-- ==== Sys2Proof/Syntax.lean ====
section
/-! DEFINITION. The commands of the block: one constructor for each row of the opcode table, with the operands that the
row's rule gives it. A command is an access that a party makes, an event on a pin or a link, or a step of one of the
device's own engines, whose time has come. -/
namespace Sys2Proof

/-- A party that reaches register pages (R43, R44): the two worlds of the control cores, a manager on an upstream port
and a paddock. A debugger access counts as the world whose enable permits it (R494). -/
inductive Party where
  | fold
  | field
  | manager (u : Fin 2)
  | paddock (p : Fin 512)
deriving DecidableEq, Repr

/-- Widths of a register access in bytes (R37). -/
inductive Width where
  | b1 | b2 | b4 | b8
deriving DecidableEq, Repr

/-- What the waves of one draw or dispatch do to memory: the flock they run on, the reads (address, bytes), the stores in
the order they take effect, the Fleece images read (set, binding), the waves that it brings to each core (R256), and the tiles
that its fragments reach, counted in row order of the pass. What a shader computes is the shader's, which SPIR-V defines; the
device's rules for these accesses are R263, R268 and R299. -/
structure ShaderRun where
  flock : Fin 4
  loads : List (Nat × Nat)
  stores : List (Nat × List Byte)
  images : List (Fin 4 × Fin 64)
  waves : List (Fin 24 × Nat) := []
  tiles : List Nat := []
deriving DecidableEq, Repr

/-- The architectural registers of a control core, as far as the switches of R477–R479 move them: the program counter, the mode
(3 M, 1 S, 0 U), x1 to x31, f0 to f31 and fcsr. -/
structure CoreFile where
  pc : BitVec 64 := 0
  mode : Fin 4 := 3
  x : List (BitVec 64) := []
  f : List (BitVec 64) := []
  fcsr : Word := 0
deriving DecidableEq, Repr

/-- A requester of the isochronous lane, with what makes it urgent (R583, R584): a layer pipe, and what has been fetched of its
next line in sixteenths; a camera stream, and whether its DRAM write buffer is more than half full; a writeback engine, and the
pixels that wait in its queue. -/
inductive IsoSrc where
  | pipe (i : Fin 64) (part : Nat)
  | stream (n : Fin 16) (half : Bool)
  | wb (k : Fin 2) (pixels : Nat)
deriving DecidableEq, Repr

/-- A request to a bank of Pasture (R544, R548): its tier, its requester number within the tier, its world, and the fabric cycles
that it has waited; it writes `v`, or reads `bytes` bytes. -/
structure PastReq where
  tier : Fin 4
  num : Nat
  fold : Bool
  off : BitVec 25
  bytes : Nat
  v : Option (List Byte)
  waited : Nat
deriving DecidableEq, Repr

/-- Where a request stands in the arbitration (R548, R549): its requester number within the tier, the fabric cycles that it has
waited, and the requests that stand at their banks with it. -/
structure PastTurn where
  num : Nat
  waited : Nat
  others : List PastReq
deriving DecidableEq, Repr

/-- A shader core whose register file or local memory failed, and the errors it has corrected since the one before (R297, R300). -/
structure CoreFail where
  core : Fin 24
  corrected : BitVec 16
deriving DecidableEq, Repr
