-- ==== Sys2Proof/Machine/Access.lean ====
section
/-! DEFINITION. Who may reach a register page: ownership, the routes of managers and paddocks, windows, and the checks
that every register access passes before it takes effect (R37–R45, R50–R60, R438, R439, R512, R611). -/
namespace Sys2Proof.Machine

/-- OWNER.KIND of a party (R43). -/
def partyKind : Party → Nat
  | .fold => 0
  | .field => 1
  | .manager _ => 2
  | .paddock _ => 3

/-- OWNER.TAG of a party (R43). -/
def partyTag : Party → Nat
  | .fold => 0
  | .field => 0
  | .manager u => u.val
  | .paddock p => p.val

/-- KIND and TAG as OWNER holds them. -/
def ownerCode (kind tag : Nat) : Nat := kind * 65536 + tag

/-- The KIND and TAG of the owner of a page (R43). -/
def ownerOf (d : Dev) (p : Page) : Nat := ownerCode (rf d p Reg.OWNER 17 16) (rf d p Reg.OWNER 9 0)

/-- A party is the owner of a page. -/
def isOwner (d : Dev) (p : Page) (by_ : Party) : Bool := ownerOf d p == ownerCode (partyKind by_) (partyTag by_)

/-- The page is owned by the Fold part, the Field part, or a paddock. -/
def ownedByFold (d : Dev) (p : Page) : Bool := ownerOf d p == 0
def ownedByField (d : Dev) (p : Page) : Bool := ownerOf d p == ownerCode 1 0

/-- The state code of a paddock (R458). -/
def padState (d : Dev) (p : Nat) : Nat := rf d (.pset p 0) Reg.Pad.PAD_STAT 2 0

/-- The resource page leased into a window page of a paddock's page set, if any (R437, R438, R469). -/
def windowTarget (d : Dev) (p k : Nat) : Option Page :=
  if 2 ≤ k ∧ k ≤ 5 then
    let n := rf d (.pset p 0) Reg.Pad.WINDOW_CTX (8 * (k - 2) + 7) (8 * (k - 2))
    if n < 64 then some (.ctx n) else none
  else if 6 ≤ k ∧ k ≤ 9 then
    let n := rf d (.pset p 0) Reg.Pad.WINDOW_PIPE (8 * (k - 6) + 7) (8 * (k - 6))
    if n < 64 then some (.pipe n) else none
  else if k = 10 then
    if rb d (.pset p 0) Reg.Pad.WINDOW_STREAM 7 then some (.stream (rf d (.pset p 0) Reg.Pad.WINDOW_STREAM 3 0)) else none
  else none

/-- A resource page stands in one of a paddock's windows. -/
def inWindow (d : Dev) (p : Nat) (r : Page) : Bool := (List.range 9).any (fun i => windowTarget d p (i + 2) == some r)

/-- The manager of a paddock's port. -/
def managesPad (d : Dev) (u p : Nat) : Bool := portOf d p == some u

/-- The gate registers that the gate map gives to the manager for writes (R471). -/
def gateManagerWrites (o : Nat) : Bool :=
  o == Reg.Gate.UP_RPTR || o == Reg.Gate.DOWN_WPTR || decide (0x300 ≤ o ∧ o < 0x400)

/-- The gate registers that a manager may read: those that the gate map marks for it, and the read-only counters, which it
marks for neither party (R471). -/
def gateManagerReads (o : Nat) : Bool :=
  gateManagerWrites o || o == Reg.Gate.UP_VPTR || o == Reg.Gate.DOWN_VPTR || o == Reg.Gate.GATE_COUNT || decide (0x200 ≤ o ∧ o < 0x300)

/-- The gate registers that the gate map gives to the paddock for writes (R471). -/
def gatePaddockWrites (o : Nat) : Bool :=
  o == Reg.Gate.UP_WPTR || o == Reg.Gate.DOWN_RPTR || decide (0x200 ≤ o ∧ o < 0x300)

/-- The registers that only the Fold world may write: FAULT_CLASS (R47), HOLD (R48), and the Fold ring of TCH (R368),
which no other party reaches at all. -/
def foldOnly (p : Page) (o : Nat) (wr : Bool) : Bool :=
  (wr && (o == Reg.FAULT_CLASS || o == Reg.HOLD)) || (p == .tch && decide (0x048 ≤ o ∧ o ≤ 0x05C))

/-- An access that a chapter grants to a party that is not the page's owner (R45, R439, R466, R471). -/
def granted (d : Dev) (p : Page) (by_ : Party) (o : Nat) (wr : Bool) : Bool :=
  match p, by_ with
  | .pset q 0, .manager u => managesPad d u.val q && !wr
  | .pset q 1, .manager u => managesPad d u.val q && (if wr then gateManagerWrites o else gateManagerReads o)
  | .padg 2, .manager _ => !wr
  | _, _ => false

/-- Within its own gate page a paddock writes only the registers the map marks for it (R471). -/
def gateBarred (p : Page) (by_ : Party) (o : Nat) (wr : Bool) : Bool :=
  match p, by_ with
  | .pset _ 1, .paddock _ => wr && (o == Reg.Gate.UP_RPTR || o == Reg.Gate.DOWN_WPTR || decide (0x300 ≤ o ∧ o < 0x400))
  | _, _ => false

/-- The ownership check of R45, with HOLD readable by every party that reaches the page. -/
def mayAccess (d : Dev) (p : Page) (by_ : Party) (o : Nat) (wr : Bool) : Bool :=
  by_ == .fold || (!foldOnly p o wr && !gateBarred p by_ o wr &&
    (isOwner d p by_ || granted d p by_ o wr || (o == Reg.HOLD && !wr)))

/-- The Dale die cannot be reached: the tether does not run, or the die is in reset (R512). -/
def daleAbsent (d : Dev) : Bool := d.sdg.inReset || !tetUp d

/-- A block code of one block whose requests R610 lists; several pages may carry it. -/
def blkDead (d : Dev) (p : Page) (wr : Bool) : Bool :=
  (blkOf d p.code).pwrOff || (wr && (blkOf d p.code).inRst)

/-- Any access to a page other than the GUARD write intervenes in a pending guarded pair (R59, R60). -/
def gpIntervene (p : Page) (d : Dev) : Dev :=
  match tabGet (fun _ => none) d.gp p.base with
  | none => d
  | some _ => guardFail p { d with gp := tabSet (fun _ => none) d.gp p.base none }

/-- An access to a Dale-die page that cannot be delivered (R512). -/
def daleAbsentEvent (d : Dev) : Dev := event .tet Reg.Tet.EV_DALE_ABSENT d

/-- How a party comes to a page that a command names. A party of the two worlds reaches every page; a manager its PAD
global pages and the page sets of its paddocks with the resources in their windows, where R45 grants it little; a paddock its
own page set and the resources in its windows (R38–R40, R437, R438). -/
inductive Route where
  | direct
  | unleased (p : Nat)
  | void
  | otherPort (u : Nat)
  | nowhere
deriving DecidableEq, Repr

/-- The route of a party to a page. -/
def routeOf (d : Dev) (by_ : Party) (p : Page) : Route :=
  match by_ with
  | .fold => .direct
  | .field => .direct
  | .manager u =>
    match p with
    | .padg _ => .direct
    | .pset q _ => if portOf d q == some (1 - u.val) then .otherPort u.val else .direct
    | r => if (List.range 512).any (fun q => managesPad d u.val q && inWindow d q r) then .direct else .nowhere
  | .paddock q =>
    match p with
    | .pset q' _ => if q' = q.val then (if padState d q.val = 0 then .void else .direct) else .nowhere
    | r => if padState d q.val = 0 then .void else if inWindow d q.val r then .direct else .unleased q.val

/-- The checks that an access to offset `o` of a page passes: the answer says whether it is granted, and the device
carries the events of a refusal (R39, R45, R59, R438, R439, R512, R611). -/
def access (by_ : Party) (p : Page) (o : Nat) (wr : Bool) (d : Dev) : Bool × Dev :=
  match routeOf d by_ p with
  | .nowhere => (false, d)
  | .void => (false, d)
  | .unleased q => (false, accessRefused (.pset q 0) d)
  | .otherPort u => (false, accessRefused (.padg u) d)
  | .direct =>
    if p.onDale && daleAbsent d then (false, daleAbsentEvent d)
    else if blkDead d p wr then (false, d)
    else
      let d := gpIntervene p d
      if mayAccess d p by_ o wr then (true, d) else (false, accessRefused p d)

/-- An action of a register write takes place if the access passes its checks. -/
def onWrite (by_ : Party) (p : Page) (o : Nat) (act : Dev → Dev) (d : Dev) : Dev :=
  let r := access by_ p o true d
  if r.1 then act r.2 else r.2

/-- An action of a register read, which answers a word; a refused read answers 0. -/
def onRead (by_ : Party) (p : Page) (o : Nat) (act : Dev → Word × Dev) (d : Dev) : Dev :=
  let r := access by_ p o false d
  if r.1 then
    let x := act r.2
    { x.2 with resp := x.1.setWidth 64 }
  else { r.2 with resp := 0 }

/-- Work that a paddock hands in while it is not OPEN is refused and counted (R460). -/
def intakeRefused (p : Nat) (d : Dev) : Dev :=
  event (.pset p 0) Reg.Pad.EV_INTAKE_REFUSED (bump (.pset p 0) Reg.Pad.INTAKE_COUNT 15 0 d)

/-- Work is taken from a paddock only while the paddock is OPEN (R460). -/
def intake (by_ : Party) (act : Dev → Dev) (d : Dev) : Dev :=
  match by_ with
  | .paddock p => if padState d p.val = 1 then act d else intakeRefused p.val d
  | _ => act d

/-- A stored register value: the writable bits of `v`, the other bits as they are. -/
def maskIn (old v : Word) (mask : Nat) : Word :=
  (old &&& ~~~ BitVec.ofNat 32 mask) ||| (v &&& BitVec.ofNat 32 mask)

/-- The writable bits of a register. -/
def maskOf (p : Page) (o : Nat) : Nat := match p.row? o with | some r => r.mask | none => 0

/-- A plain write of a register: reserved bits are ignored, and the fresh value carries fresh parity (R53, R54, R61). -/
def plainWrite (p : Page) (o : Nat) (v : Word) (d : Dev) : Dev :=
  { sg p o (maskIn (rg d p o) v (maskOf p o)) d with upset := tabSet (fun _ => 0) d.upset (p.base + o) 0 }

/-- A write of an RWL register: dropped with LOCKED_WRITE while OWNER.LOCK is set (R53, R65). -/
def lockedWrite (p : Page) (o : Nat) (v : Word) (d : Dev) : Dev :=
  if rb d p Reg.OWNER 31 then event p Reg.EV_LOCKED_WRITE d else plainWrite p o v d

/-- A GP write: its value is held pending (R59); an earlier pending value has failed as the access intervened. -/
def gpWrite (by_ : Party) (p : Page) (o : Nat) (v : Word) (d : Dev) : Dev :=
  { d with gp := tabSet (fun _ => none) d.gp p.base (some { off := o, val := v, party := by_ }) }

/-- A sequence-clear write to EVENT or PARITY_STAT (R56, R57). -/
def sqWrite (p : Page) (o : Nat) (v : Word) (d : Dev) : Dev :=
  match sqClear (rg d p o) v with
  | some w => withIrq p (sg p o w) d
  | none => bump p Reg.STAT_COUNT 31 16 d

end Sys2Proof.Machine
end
________________________
**What you need to do**
Would you please give the number of lines in this material containing the string "action", with no further text?

**Exercise response**
2